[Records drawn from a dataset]
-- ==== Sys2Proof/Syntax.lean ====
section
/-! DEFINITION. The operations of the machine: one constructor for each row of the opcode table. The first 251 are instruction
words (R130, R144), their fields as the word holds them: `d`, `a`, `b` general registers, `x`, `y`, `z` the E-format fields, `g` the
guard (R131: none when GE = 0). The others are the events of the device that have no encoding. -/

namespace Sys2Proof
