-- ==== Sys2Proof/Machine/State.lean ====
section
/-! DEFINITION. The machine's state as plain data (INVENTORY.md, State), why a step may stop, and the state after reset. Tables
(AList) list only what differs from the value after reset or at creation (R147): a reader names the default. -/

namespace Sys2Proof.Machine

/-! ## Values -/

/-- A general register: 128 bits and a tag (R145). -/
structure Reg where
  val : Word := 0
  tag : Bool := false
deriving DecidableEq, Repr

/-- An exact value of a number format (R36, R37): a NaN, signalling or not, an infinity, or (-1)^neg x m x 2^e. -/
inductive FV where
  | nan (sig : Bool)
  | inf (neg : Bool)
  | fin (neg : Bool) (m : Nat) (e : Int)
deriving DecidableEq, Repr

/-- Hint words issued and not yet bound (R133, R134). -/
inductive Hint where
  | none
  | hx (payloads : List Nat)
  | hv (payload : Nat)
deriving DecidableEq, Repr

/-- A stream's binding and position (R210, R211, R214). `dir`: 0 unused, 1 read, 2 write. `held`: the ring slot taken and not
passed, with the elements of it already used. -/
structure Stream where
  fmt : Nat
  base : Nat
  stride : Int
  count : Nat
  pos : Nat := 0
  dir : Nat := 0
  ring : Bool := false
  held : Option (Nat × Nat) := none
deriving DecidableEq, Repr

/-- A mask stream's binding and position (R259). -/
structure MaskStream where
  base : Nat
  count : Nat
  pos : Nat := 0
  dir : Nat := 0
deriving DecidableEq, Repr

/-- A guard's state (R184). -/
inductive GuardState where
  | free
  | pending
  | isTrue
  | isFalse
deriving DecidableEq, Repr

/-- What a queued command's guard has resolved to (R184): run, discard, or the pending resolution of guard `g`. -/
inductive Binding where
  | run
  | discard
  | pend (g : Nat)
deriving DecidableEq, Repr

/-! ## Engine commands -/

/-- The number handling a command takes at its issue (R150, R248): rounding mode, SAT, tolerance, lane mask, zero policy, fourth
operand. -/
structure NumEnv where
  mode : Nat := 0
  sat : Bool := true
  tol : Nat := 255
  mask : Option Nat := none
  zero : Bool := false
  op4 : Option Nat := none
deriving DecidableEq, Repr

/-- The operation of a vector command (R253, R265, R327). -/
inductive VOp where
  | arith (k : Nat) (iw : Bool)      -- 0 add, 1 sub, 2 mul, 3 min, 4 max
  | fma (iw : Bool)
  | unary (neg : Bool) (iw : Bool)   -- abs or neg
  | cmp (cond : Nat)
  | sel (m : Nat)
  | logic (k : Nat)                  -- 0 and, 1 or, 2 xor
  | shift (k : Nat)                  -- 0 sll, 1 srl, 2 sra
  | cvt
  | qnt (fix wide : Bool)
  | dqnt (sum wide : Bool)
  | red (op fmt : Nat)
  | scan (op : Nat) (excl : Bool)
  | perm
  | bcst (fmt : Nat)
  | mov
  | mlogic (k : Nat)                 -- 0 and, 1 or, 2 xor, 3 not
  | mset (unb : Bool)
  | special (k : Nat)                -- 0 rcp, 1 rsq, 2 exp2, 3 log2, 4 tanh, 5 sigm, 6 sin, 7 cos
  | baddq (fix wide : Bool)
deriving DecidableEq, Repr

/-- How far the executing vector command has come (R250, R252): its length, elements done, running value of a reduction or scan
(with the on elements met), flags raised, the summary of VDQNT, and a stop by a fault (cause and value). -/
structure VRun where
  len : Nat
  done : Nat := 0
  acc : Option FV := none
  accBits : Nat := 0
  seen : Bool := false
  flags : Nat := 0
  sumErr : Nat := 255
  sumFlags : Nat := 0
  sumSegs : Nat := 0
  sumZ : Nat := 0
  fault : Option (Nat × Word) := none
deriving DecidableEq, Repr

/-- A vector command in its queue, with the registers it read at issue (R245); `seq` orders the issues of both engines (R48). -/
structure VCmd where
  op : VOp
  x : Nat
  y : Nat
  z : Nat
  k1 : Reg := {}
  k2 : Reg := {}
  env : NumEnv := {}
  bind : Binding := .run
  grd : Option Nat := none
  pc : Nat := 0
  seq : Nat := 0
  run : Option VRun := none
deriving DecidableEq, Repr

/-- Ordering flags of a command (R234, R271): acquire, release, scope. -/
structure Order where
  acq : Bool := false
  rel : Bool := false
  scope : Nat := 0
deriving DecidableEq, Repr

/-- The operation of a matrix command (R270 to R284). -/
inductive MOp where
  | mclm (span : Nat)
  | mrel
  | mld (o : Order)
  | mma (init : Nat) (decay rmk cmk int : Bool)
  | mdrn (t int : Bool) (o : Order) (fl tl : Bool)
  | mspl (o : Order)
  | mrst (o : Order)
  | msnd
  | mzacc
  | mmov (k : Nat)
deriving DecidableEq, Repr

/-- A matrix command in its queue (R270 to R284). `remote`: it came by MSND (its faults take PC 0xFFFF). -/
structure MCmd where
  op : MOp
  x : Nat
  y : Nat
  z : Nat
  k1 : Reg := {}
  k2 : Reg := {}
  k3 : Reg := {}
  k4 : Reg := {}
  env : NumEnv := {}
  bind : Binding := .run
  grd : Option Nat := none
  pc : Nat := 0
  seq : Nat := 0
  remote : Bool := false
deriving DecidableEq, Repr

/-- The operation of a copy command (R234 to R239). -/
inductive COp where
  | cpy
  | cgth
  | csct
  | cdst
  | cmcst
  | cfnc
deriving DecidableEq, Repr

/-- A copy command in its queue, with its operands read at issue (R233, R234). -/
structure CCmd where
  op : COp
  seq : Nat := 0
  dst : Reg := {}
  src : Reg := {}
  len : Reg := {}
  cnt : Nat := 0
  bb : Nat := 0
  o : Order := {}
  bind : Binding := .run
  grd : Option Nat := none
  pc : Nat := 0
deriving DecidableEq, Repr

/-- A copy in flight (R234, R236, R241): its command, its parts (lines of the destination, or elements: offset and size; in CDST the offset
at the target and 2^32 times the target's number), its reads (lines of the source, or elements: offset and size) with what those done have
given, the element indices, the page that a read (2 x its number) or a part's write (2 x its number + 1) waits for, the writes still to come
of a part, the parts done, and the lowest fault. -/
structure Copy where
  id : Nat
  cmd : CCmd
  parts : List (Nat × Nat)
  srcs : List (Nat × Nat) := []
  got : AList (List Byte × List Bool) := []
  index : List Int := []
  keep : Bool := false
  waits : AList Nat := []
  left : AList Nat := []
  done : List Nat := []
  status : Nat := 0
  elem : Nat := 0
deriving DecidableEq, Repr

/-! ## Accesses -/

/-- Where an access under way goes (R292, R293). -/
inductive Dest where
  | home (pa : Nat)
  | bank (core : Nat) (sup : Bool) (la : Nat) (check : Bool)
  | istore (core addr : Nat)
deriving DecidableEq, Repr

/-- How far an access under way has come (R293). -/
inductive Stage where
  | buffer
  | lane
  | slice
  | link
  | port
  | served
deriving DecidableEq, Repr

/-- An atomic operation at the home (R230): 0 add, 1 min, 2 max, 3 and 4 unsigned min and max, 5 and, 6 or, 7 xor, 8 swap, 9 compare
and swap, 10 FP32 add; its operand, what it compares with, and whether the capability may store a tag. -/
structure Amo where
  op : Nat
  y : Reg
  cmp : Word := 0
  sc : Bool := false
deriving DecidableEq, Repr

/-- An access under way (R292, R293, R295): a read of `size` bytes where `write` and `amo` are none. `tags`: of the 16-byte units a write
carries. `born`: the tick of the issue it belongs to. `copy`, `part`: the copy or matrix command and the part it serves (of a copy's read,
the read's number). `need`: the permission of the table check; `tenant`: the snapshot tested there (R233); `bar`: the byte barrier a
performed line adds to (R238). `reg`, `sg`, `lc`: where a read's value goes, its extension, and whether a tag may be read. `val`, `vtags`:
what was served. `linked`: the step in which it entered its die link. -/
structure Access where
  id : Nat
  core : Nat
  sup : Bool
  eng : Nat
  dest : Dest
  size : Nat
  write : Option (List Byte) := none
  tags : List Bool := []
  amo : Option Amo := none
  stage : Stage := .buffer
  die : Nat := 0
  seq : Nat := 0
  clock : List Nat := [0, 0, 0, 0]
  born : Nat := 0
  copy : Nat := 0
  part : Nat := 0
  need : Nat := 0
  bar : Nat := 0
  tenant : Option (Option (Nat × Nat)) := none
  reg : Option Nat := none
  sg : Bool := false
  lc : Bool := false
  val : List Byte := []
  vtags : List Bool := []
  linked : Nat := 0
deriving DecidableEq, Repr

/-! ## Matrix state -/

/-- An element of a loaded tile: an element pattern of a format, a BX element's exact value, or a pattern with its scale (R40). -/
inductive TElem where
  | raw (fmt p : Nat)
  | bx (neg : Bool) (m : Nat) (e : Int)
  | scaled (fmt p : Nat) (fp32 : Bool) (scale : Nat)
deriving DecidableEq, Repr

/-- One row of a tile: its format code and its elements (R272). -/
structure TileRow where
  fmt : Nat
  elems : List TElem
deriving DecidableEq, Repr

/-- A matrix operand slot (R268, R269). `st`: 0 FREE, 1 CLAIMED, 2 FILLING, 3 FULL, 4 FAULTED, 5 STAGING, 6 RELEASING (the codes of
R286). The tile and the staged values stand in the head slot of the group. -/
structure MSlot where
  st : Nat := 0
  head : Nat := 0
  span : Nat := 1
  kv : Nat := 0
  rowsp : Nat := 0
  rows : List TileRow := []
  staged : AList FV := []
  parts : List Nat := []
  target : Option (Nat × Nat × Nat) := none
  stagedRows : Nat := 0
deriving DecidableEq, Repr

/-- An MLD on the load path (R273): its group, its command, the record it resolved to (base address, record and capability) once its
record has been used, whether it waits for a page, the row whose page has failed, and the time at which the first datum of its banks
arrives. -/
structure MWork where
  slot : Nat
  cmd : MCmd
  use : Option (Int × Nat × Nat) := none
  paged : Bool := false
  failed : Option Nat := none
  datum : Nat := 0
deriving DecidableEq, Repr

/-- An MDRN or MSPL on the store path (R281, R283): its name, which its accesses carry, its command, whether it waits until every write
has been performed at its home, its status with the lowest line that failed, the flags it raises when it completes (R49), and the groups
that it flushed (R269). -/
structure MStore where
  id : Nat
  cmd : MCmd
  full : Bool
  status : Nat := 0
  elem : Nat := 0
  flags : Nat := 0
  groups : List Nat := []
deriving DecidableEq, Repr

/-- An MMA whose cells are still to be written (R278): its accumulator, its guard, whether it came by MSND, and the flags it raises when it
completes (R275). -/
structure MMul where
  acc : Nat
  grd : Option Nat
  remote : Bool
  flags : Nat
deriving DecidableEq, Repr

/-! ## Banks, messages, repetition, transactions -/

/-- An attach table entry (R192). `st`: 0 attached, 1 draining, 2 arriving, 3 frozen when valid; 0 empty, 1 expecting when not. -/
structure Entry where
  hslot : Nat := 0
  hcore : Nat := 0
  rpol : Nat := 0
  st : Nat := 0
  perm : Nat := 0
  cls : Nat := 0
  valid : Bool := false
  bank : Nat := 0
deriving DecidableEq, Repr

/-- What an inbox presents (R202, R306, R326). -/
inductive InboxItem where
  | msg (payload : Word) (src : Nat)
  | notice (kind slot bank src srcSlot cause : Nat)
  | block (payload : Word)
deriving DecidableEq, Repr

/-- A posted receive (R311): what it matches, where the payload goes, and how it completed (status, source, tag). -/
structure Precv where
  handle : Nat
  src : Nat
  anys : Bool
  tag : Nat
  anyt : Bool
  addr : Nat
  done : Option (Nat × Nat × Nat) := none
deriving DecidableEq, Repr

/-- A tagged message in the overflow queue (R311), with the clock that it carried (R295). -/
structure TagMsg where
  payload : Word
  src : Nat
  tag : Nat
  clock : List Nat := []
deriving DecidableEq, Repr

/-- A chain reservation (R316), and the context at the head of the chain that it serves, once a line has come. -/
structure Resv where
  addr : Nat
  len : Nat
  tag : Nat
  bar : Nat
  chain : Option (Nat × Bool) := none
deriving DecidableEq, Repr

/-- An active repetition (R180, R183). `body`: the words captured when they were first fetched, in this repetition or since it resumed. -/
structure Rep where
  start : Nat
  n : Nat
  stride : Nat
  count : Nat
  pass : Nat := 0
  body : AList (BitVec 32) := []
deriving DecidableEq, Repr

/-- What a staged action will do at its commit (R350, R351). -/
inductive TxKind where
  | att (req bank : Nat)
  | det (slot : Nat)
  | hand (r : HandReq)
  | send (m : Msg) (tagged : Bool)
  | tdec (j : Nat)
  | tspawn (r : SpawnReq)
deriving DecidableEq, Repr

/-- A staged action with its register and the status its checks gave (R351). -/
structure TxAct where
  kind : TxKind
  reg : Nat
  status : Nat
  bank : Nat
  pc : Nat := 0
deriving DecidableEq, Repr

---

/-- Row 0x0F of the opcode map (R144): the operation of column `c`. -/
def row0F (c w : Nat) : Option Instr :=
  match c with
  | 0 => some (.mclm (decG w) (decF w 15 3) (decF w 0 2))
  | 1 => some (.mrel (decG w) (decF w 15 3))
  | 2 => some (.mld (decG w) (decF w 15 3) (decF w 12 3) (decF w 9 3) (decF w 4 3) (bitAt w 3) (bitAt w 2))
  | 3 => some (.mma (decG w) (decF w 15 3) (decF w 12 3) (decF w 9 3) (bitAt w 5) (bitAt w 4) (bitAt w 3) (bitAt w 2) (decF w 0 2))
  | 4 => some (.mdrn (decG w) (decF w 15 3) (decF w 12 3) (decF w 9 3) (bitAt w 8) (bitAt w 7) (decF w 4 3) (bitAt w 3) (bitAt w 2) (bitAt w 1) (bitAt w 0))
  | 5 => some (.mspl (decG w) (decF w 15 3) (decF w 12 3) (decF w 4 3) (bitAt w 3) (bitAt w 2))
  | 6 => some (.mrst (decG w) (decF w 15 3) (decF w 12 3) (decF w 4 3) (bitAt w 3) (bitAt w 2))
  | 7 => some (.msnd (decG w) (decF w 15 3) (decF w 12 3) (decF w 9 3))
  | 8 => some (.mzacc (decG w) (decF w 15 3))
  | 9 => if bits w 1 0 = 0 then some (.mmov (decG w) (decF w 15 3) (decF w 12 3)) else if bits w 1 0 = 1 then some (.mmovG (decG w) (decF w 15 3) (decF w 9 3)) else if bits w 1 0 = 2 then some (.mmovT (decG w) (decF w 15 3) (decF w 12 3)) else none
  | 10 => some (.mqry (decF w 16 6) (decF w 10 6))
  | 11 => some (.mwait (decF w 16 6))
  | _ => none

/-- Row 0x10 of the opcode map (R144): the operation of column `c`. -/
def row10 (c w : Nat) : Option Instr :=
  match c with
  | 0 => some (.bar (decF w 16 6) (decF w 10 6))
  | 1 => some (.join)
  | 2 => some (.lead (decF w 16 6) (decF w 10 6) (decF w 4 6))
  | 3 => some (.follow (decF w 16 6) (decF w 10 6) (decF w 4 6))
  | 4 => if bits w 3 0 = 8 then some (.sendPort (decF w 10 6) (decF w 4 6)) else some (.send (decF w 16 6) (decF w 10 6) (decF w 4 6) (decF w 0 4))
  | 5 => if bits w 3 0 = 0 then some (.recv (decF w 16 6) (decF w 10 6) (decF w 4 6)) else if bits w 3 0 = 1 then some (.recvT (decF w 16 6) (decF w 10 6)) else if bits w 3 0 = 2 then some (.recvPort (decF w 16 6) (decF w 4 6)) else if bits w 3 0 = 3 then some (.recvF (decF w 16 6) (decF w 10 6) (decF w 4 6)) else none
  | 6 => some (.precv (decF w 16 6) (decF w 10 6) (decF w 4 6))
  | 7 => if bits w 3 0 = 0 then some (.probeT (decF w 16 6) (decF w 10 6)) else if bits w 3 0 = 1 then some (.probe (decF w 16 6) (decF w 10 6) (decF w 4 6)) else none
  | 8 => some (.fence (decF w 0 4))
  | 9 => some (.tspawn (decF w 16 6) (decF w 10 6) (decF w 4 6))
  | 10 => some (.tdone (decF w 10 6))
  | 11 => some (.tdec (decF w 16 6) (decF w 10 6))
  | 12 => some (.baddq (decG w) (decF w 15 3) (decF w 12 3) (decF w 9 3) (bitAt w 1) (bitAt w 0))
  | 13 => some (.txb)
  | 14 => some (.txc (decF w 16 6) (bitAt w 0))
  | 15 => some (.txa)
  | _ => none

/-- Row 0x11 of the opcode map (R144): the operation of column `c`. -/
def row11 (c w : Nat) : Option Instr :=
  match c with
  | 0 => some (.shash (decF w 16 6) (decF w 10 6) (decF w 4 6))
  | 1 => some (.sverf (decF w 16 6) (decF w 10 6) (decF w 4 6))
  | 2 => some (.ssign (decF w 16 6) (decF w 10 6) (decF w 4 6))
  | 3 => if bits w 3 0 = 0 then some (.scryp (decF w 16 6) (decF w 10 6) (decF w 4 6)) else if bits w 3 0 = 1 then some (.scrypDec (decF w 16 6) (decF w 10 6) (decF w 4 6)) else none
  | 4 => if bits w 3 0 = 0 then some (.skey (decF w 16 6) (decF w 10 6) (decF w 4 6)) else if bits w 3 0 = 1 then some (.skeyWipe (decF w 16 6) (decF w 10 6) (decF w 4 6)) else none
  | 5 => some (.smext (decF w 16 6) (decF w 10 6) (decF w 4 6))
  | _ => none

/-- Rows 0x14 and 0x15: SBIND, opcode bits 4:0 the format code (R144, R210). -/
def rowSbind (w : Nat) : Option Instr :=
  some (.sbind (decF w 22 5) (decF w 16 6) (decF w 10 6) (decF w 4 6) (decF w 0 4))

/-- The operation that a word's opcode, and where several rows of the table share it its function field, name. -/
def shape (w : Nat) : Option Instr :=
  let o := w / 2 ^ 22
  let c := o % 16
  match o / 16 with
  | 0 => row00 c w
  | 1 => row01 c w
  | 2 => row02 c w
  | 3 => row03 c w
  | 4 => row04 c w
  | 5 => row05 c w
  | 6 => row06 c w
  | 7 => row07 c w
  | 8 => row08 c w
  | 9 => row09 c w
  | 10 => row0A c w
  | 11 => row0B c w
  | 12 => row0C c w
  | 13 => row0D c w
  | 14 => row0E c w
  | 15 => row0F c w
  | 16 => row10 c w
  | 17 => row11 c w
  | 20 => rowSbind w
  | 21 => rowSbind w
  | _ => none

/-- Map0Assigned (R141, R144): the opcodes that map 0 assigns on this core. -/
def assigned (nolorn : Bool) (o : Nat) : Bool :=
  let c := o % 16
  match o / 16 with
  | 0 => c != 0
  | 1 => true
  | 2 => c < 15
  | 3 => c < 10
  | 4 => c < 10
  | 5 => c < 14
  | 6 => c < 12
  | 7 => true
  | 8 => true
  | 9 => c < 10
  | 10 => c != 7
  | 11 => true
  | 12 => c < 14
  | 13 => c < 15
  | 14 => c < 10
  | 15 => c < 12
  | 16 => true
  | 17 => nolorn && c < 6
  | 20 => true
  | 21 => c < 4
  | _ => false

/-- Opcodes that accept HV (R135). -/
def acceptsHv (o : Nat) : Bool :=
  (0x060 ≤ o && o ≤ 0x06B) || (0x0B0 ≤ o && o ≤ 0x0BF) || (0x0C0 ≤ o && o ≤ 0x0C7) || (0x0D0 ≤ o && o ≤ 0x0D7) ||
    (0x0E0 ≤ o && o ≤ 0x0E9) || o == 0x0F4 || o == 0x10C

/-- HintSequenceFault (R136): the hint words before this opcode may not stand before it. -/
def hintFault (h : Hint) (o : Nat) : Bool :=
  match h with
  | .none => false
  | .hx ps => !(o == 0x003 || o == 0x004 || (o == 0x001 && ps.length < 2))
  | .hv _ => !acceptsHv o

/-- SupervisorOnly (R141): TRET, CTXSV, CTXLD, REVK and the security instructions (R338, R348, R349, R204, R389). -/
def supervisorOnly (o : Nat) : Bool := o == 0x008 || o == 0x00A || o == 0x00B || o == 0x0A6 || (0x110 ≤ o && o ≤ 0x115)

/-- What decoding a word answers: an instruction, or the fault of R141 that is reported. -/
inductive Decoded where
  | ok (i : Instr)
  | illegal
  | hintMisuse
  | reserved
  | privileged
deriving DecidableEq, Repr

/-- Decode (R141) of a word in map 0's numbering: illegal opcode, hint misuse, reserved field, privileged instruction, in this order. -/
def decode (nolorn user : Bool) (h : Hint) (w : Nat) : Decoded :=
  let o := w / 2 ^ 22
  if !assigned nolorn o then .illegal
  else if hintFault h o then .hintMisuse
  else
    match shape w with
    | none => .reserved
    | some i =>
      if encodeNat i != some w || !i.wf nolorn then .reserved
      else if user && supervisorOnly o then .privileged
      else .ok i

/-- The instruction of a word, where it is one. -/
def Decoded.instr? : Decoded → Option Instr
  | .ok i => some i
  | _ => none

### What you are asked to do
The lines above from the one with "-- ==== Sys2Proof/Syntax.lean" through the one with "(sig : Bool)" are to be duplicated exactly, ends included, with nothing added.

### Task solution
-- ==== Sys2Proof/Syntax.lean ====
section
/-! DEFINITION. The operations of the machine: one constructor for each row of the opcode table. The first 251 are instruction
words (R130, R144), their fields as the word holds them: `d`, `a`, `b` general registers, `x`, `y`, `z` the E-format fields, `g` the
guard (R131: none when GE = 0). The others are the events of the device that have no encoding. -/

namespace Sys2Proof
-- ==== Sys2Proof/Machine/State.lean ====
section
/-! DEFINITION. The machine's state as plain data (INVENTORY.md, State), why a step may stop, and the state after reset. Tables
(AList) list only what differs from the value after reset or at creation (R147): a reader names the default. -/

namespace Sys2Proof.Machine

/-! ## Values -/

/-- A general register: 128 bits and a tag (R145). -/
structure Reg where
  val : Word := 0
  tag : Bool := false
deriving DecidableEq, Repr

/-- An exact value of a number format (R36, R37): a NaN, signalling or not, an infinity, or (-1)^neg x m x 2^e. -/
inductive FV where
  | nan (sig : Bool)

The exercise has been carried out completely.